▶ WORK INSTRUCTION
Please repeat only these lines, exactly: the one containing "its tick in" and all that come after it in the material.
┌──
-- ==== Sys2Proof/Syntax.lean ====
section
/-!
DEFINITION. The commands of the block: one constructor for each row of spec/opcode_table.json, in the table's order.

A command carries the tick `t` at which it reaches the block (log entry 1), what its sender gives it (a value, an index),
and what the outside gives the block at that instant (a ball's level, a received frame, the position `fine` of an instant in
its tick in units of 1/256 tick).  The operations of a control-engine program (R239) carry the lane or shadow `l` that runs them, the fields of
the program word and the outcome `chk` of the memory check; they happen inside their run, so they carry no tick.
-/
namespace Sys2Proof
open Sys2Proof.Machine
└──
▶ TASK ANSWER
its tick in units of 1/256 tick).  The operations of a control-engine program (R239) carry the lane or shadow `l` that runs them, the fields of
the program word and the outcome `chk` of the memory check; they happen inside their run, so they carry no tick.
-/
namespace Sys2Proof
open Sys2Proof.Machine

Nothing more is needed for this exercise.